Highlights
This release features approximately 180 commits from over 70 contributors (23 new contributors).
vLLM-Omni v0.14.0 is a feature-heavy release that expands Omni’s diffusion / image-video generation and audio / TTS stack, improves distributed execution and memory efficiency, and broadens platform/backend coverage (GPU/ROCm/NPU/XPU). It also brings meaningful upgrades to serving APIs, profiling & benchmarking, and overall stability.
Key Improvements:
- Async chunk ([#727]): chunk pipeline overlap across stages to reduce idle time and improve end-to-end throughput/latency for staged execution.

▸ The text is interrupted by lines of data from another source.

-- ==== Sys2Proof/Machine/Security.lean ====
section
/-! DEFINITION. Secure boot, identity and attestation (chapter 19). Signatures, hashes and key derivation are those of
outside standards: free values of Config. -/

namespace Sys2Proof.Machine

/-! ### Signature blocks (R448, R449) -/

/-- A well-formed signature block: bytes signed, signer, kind, the ECDSA and the HSS signature. -/
structure SigBlock where
  signed : List Byte
  signer : Nat
  kind : Nat
  ecdsa : List Byte
  hss : List Byte
  deriving DecidableEq, Repr

/-- The signature block at an object's end (R448). -/
def sigBlock (obj : List Byte) : Option SigBlock :=
  if obj.length < 3712 then none else
  let off := obj.length - 3712
  let blk := obj.drop off
  let h := leNat (blk.take 64)
  if off % 64 = 0 ∧ bits h 0 8 = 0x5B ∧ bits h 8 4 = 1 ∧ bits h 16 4 < 5 ∧ bits h 20 12 = 0 ∧ bits h 32 32 = off ∧ h >>> 64 = 0 ∧
      (blk.drop 3692).all (fun b => b == 0) then
    some { signed := obj.take off, signer := bits h 12 4, kind := bits h 16 4,
           ecdsa := (blk.drop 64).take 96, hss := (blk.drop 160).take 3532 }
  else none

/-- The role bits of a signer slot (R450) (DESIGN CHOICE, log 144). -/
def roleFirmware : Nat := 0
/-- It may sign debug tokens (DESIGN CHOICE, log 144). -/
def roleDebug : Nat := 1
/-- It may sign revocations (DESIGN CHOICE, log 144). -/
def roleRevoke : Nat := 2

/-- The slot's keys are those the object carries, the slot is not revoked and has the role (R449, R450). -/
def State.signerOk (s : State) (b : SigBlock) (keys : List Byte × List Byte) (role : Nat) : Bool :=
  let slot := Tab.look s.sec.signers ([], 0) b.signer
  Config.sha384 (keys.1 ++ keys.2) == slot.1 && !s.sec.revoked.contains b.signer && bit1 slot.2 role

/-- Both signatures of a block under a pair of keys (R449). -/
def sigsOk (b : SigBlock) (keys : List Byte × List Byte) : Bool :=
  Config.ecdsaVerify keys.1 b.signed b.ecdsa && Config.hssVerify keys.2 b.signed b.hss

/-- An object verifies under a Hersor signer with a role (R449). -/
def State.verifies (s : State) (obj : List Byte) (kind role : Nat) : Bool :=
  match sigBlock obj with
  | none => false
  | some b =>
    let keys := Config.signerKeys obj
    b.kind == kind && sigsOk b keys && s.signerOk b keys role

/-- An object verifies under an owner anchor; the block's `signer` names the anchor's slot 1 to 4. -/
def State.anchorVerifies (s : State) (obj : List Byte) (kind : Nat) : Option Nat :=
  match sigBlock obj with
  | none => none
  | some b =>
    match s.sec.anchors.find? (fun a => a.1 == b.signer) with
    | none => none
    | some a => if b.kind = kind ∧ sigsOk b (Config.anchorKeys a.2) then some a.1 else none

/-- The reason that refuses an image of a class: 0 none, 1 to 5 of R465; class 5 is signed under owner anchors (R457). Whether class and variant fit is told. -/
def State.imageTest (s : State) (n : Nat) (fits : Bool) (img : List Byte) : Nat :=
  match sigBlock img with
  | none => 1
  | some b =>
    let sigBad := if n = 5 then
        (match s.sec.anchors.find? (fun a => a.1 == b.signer) with | some a => !sigsOk b (Config.anchorKeys a.2) | none => false)
      else !sigsOk b (Config.signerKeys img)
    let signerBad := if n = 5 then !(s.sec.anchors.any fun a => a.1 == b.signer) else !s.signerOk b (Config.signerKeys img) roleFirmware
    if b.kind ≠ 0 ∨ sigBad then 1
    else if signerBad then 2
    else if !fits then 3
    else if Config.imageVersion img < (s.img n).counter then 4
    else if !Config.imageDigests img then 5
    else 0

/-- The reason that refuses a candidate (R465) (DEDUCED, log 219). -/
def State.imageReason (s : State) (n : Nat) (img : List Byte) : Nat := s.imageTest n (Config.imageFits n s.plan.variant img) img

/-- At bring-up a class takes its active image if it verifies, else its fallback (R453). Signatures and signer, the anti-rollback counter and the
component digests are tested (R449, R451, R457); class and variant were when the image was loaded (R465) (DEDUCED, log 219). The answer says whether the
class runs. -/
def State.bootClass (s : State) (n : Nat) : State × Bool :=
  let g := s.img n
  let why := s.imageTest n true g.active
  if why = 0 then (s, true)
  else if s.imageTest n true g.fallback = 0 then
    (s.updImg n fun g => { g with active := g.fallback, activeVer := g.fallbackVer, result := 0xA7, reason := why, trial := false }, true)
  else (s.updImg n fun g => { g with result := 0xA7, reason := why }, false)

/-- A former candidate that the last bring-up did not bring to L1 is dropped, and the fallback runs (R465) (DEDUCED, log 192). -/
def State.dropTrials (s : State) : State :=
  (List.range 6).foldl (fun s n =>
    if (s.img n).trial then s.updImg n fun g => { g with active := g.fallback, activeVer := g.fallbackVer, result := 0xA7, trial := false } else s) s

/-- A bring-up that has reached L1 proves the images it runs (R465). -/
def State.proveTrials (s : State) : State :=
  (List.range 6).foldl (fun s n => if (s.img n).trial then s.updImg n fun g => { g with trial := false } else s) s

/-- Armed candidates of some classes become active; the former active image becomes the fallback, and with status 0 the slot's claim ends (R465). -/
def State.takeCandidates (s : State) (classes : List Nat) : State :=
  classes.foldl (fun s n =>
    if (s.img n).armed then
      let key := objKey (0xA000 + 16 * n) 1
      let bytes := Tab.look s.dict.octs [] key
      let t := s.updImg n fun g => { g with fallback := g.active, fallbackVer := g.activeVer, active := bytes, activeVer := g.candVer, armed := false, status := 0, trial := true }
      { t with dict := { t.dict with octs := Tab.put t.dict.octs [] key [], claims := t.dict.claims.filter fun k => k.key != key } }
    else s) s

/-! ### Measurements and identity (R454, R460) -/

/-- Measurement 9's subject: lifecycle and debug state; a debug unlock stays in it until an attestation alias is derived with it (R464). -/
def State.modeByte (s : State) : Byte := BitVec.ofNat 8 (s.sec.lifecycle + (if s.sec.debugMask = 0 ∧ !s.sec.debugSeen then 0 else 128))

/-- Measurements 1 to 9 as the bring-up records them (R460). -/
def State.measure (s : State) : Tab (List Byte) :=
  let m (n : Nat) : List Byte := Config.sha384 (s.img n).active
  [(1, Config.romDigest), (2, m 0), (3, m 1), (4, m 2), (5, m 3), (6, m 4), (7, m 5),
   (8, Config.sha384 ((List.range 6).map fun n => BitVec.ofNat 8 (s.img n).counter)), (9, Config.sha384 [s.modeByte])]

/-- A recorded measurement. -/
def State.meas (s : State) (k : Nat) : List Byte := Tab.look s.sec.meas [] k

/-- The secret of DeviceID (R454, layer 0). -/
def deviceSecret : List Byte := Config.hmac384 Config.uds Config.romDigest

/-- The seed and identifier of the device HSS key (R454). -/
def hssSeed : List Byte := Config.hmac384 Config.uds (asciiBytes "hss" ++ Config.romDigest)

/-- CDI_1 of R454. -/
def State.cdi1 (s : State) : List Byte :=
  Config.hmac384 Config.uds (s.meas 1 ++ s.meas 2 ++ [BitVec.ofNat 8 s.sec.lifecycle])

/-- The secret of the management alias and CDI_2 (R454). -/
def State.cdi2 (s : State) : List Byte := Config.hmac384 s.cdi1 (s.meas 3)

/-- The management alias key is derived, unless a debug unlock destroyed it (R454, R464). -/
def State.deriveMgmt (s : State) : State :=
  if s.sec.keysGone then s else { s with sec := { s.sec with mgmtKey := s.cdi2 } }

/-- The attestation alias key is derived (R454, B6). -/
def State.deriveAtt (s : State) : State :=
  if s.sec.keysGone then s else
  { s with sec := { s.sec with debugSeen := false, attKey := Config.hmac384 s.cdi2 (s.meas 4 ++ s.meas 5 ++ s.meas 6 ++ s.meas 7 ++ s.meas 8 ++ s.meas 9) } }

/-- The first unused leaf is q. The next bottom tree's top leaf is recorded while the current tree is half used (R455). HSS signing stops for good when
no leaf lies below Q and the ring is worn out, or q reaches 2^40 (R456). -/
def State.leafAt (s : State) (q : Nat) : State :=
  { s with sec := { s.sec with
    q := q, topBound := max s.sec.topBound (q / 2 ^ 20 + (if 2 ^ 19 ≤ q % 2 ^ 20 then 2 else 1))
    exhausted := s.sec.exhausted || decide (2 ^ 40 ≤ q) || (decide (6400000 ≤ s.sec.ringUsed) && decide (s.sec.bound ≤ q)) } }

- Stage-based deployment for the Bagel model ([#726]): Multi-stage pipeline (Thinker/AR stage + Diffusion/DiT stage) aligning it with the vllm-omni architecture
- Qwen3-TTS model family support ([#895]): Expands text-to-audio generation and supports online serving.
- Diffusion LoRA Adapter Support (PEFT-compatible) ([#758]): Adds LoRA fine-tuning/adaptation for diffusion workflows with a PEFT-aligned interface.

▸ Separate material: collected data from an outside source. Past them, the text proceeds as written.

/-- A refetch goes out: a run-ahead read, translated again; one that is dropped marks the units XLATE or PROTECT instead (R234, R237, R243). The hub enters
the region again. Without a tag it waits for one (R228). -/
def State.refetch (s : State) (c : Nat) (w : Watch) : State :=
  match (s.cl c).run with
  | none => s
  | some r =>
    let dropped (m : Nat) (s : State) : State := (s.refetchEnds c w m).bump 0x70A0 m 1
    if s.tagRoom c 0 w.lat = 0 then (s.markLive c w 3 true).updWatch c w fun y => { y with pending := true, queued := true, noticed := false } else
    let s := (s.walksFor (r.ctx c) w.va w.n).foldl State.walked s
    match s.xl (r.ctx c) false w.va w.n with
    | .error e => dropped (if e = stXlate then 1 else 2) s
    | .ok ps =>
      if ps.any (·.guard) then dropped 1 s else
      let pa := (ps.head?.map (·.pa)).getD w.src
      let tag := (s.cl c).nextTag
      let t := (s.markLive c w 3 true).updWatch c w fun y =>
        { y with src := pa, region := pa / 4096, pending := true, queued := false, noticed := false, tag := tag, refetches := y.refetches + 1 }
      let t := (t.updCl c fun cl => { cl with nextTag := tag + 1 }).bump 0x70A0 4 1
      (t.filterEnter c (pa / 4096)).send { packetOf 0x00 0 (BitVec.ofNat 16 (0x2000 + s.hubOf pa)) (BitVec.ofNat 16 c) 0xFF w.part tag pa
        (BitVec.ofNat 128 w.n) [] with hc := (ps.head?.map (·.hc)).getD 0 }

/-- Refetches that wait for a tag go out, one of the latency class before one of bulk class (R228). -/
def State.refetchQueued (s : State) (c : Nat) : Nat → State
  | 0 => s
  | fuel + 1 =>
    let may (w : Watch) : Bool := w.queued && decide (0 < s.tagRoom c 0 w.lat)
    match ((s.cl c).watches.find? fun w => w.lat && may w).or ((s.cl c).watches.find? may) with
    | some w => State.refetchQueued (s.refetch c w) c fuel
    | none => s

/-- A tag has come free: what waited for one goes on (R228). -/
def State.tagFreed (s : State) (c : Nat) : State := (s.sendAll c).refetchQueued c ((s.cl c).watches.filter (·.queued)).length

/-- A notice reaches a cluster: each watch of the region has its watched units marked STALE, and under policy 1 its request is read again
until the limit; the notice is acknowledged after the marks are set (R240, R241). -/
def State.notice (s : State) (c region : Nat) : State :=
  let ws := (s.cl c).watches.filter fun w => w.region == region
  let t := ws.foldl (fun s w =>
    let s := (s.markLive c w 3 w.pending).bump 0x70A0 3 1
    if w.policy = 1 ∧ !(s.chan c w.chan).disable then
      if w.pending then s.updWatch c w fun y => { y with noticed := true }
      else if w.refetches < max 1 (s.cfg 0x2050 2) then s.refetch c w else s
    else s) s
  (t.emit (.packet (pktFinish (packetOf 0x08 1 (BitVec.ofNat 16 (0x2000 + s.hubOf (region * 4096))) (BitVec.ofNat 16 c) 0xFF 0 0 (region * 4096) 0 [])))).sweepWatches c

/-- STALE_NOTICE. -/
def execStaleNotice (c region : Nat) (s : State) : Res := .next (s.notice c region)

/-- LOST_WATCH_NOTICE: treated exactly as a stale notice. -/
def execLostWatchNotice (c region : Nat) (s : State) : Res := .next (s.notice c region)

/-- REFETCH_LIMIT: watch entry k has been refetched `0x2050.02` times: no refetch of it stays pending, and its STALE units fault when consumed. -/
def execRefetchLimit (c k : Nat) (s : State) : Res :=
  match (s.cl c).watches[k]? with
  | some w =>
    if max 1 (s.cfg 0x2050 2) ≤ w.refetches then .next (s.refetchEnds c w 3)
    else .next s
  | none => .next s

end Sys2Proof.Machine
end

- DiT layerwise (blockwise) CPU offloading ([#858]): Fine-grained offloading to increase memory headroom for larger diffusion runs.
- Hardware platforms + plugin system ([#774]): Establishes a more extensible platform capability layer for cleaner multi-backend development.

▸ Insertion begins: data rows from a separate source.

/-! ### Completion (R43, R49, R53, R250) -/

/-- The indices of a waybill's last tile; all-ones where it moves none (DEDUCED, log 130). -/
def lastTile (w : Desc) : Nat × Nat :=
  if zeroCount w then (0xFFFF, 0xFFFF) else
  let a := srcOf w
  let b := dstOf w
  match wbStation w with
  | 0 | 1 => if b.kind = 0 ∧ a.count = b.count then b.ij (aeTotal w - 1) else a.ij (aeTotal w - 1)
  | 2 => (bits (wbOp w) 5 3, a.len1 - 1)
  | 3 => (bits (wbOp w) 4 3, a.len1 - 1)
  | 4 => if b.kind = 0 then b.ij (vTotal w - 1) else if a.kind = 0 then a.ij (vTotal w - 1) else (vTotal w - 1, 0)
  | 5 => if a.kind = 0 then a.ij (a.count - 1) else b.ij (b.count - 1)
  | _ => (upFirst w + upCount w - 1, upShard w)

/-- A waybill completes with DONE: its flags join the consignment's, it leaves its siding, its counter is posted. -/
def State.finishWb (s : State) (c st chan : Nat) (e : WbEntry) : State :=
  let t := if st ≤ 1 then s.keepRecord c st e stDone else s
  let t := (t.joinFlags e.part e.seq e.flags).dropWb c st chan
  let t := t.coalFlush c st
  let l := lastTile e.wb
  if fld e.wb 102 1 = 1 then t.post c (fld e.wb 103 5) st (wbTag e.wb) (l.1 % 65536) (l.2 % 65536) else t

/-- A record of this channel is held already. -/
def State.recHeld (s : State) (c st chan : Nat) : Bool :=
  (s.cl c).st.heldRecs.any fun h => h.engine == (st == 1) && bits h.record.toNat 24 3 == chan

/-- WAYBILL_COMPLETE: every tile is written and every write acknowledged (R240). A record that finds its queue full is held, and holds the completion and
the post (R250) (DEDUCED, log 39). -/
def execWaybillComplete (c station chan : Nat) (s : State) : Res :=
  match s.oldWb c station chan with
  | some e =>
    if e.phase ≠ .written ∨ e.acks ≠ 0 ∨ e.inDrain ≠ 0 ∨ s.acksDue c station ∨ s.recHeld c station chan then .next s
    else if station ≤ 1 ∧ fld e.wb 447 1 = 1 then
      let r := recordOf e station stDone
      if engineRoom s c station then .next ((s.pushRecord c station r).finishWb c station chan e)
      else .next (s.updSt c fun x => { x with heldRecs := x.heldRecs ++ [{ engine := station == 1, record := r }] })
    else .next (s.finishWb c station chan e)
  | none => .next s

/-- COMPLETION_RECORD_PUSH: a held record enters its engine's queue once that has room, and its waybill completes (DEDUCED, log 131). -/
def execCompletionRecordPush (c : Nat) (engine : Bool) (s : State) : Res :=
  let st := if engine then 1 else 0
  match (s.cl c).st.heldRecs.find? fun h => h.engine == engine with
  | some h =>
    if !engineRoom s c st then .next s else
    let chan := bits h.record.toNat 24 3
    let t := (s.pushRecord c st h.record).updSt c fun x => { x with heldRecs := x.heldRecs.erase h }
    (match t.headWb c st chan with
     | some e => .next (t.finishWb c st chan e)
     | none => .next t)
  | none => .next s

/-! ### Stops and ends (R41, R72, R291, R298) -/

/-- CONSIGNMENT_STOP: a consignment that has failed on another cluster, that the host aborts, or that is to be run again stops here too. -/
def execConsignmentStop (c : Nat) (s : State) : Res :=
  match (s.cl c).run with
  | some r =>
    (match s.entry r.part r.seq with
     | some e => if !e.fails.isEmpty || e.abort || e.rerun then .next (s.stopOn c !e.rerun) else .next s
     | none => .next s)
  | none => .next s

/-- Nothing of the run is left on the cluster but its end. -/
def Cluster.drained (cl : Cluster) : Bool :=
  cl.st.sidings.isEmpty && cl.st.drain.isEmpty && cl.st.sdrain.isEmpty && cl.st.heldRecs.isEmpty && cl.winsClosed

/-- Memory requests and writes of a cluster that have not been answered (R72) (DEDUCED, log 43). -/
def State.outstanding (s : State) (c : Nat) : Bool :=
  (s.kept.any fun k => k.p.srcEp.toNat == c && (k.p.ptype == 0x00 || k.p.ptype == 0x02 || k.p.ptype == 0x04)) ||
  (List.range 16).any fun k => s.acksDue c k

/-- What a cluster's run of a COMMIT hands to the commit unit at its end (R291, R304). -/
def State.giveValues (s : State) (c : Nat) (r : Run) : State :=
  s.updPt r.part fun pt => { pt with commit := pt.commit.map fun k =>
    if k.seq = r.seq then { k with cvals := k.cvals.filter (fun (e : Nat × Word × Nat) => e.1 != s.endPlace c) ++ [(s.endPlace c, r.sq, r.nf)]
                                   stepped := k.stepped.filter (fun (e : Nat × List (Nat × Nat × Nat)) => e.1 != c) ++ [(c, r.stepped)] } else k }

/-- END_COMPLETE: the run has ended or stopped, its waybills are gone, its windows closed. The checkpoint of END is committed (R406), watches end
(R242), a COMMIT's values join, and what waits for the cluster starts (DEDUCED, log 43). -/
def execEndComplete (c : Nat) (s : State) : Res :=
  match (s.cl c).run with
  | none => .next s
  | some r =>
    if !(r.ended || r.stopped) || !(s.cl c).drained || s.outstanding c then .next s else
    let t := if r.stopped then s else s.commitCkpt c r.part r.seq
    let t := t.endWatches c
    let t := if r.commit && !r.stopped then t.giveValues c r else t
    let t := t.updEntry r.part r.seq fun e => { e with ended := if e.ended.contains c then e.ended else e.ended ++ [c], begun := e.begun ++ r.begun }
    let t := t.updCl c fun cl => { cl with run := none }
    let t := if r.commit then t.commitEnds r.part else t
    .next (t.startReady r.part)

Diffusion & Image/Video Generation
- Sequence Parallelism (SP) foundations + expansion: Adds a non-intrusive SP abstraction for diffusion models ([#779]), SP support in LongCatImageTransformer ([#721]), and SP support for Wan2.2 diffusion ([#966]).
- CFG improvements and parallelization: CFG parallel support for Qwen-Image ([#444]), CFG parallel abstraction ([#851]), and online-serving CFG parameter support ([#824]).
- Acceleration & execution plumbing: Torch compile support for diffusion ([#684]), GPU diffusion runner ([#822]), and diffusion executor ([#865]).
- Caching and memory efficiency: TeaCache for Z-Image ([#817]) and TeaCache for Bagel ([#848]); plus CPU offloading for diffusion ([#497]) and DiT tensor parallel enablement for diffusion pipeline (Z-Image) ([#735]).
- Model coverage expansion: Adds GLM-Image support ([#847]), FLUX family additions (e.g., FLUX.1-dev [#853], FLUX.2-klein [#809]) and related TP support ([#973]).
- Quality/stability fixes for pipelines: Multiple diffusion pipeline correctness fixes (e.g., CFG parsing failure fix [#922], SD3 compatibility fix [#772], video saving bug under certain fps [#893], noisy output without a seed in Qwen Image [#1043]).
Audio & Speech (TTS / Text-to-Audio)
- Text-to-audio model support: Stable Audio Open support for text-to-audio generation ([#331]).
- Qwen3-TTS stack maturation: Model series support ([#895]), online serving support ([#968]), plus stabilization fixes such as profile-run hang resolution ([#1082]) and dependency additions for Qwen3-TTS support ([#981]).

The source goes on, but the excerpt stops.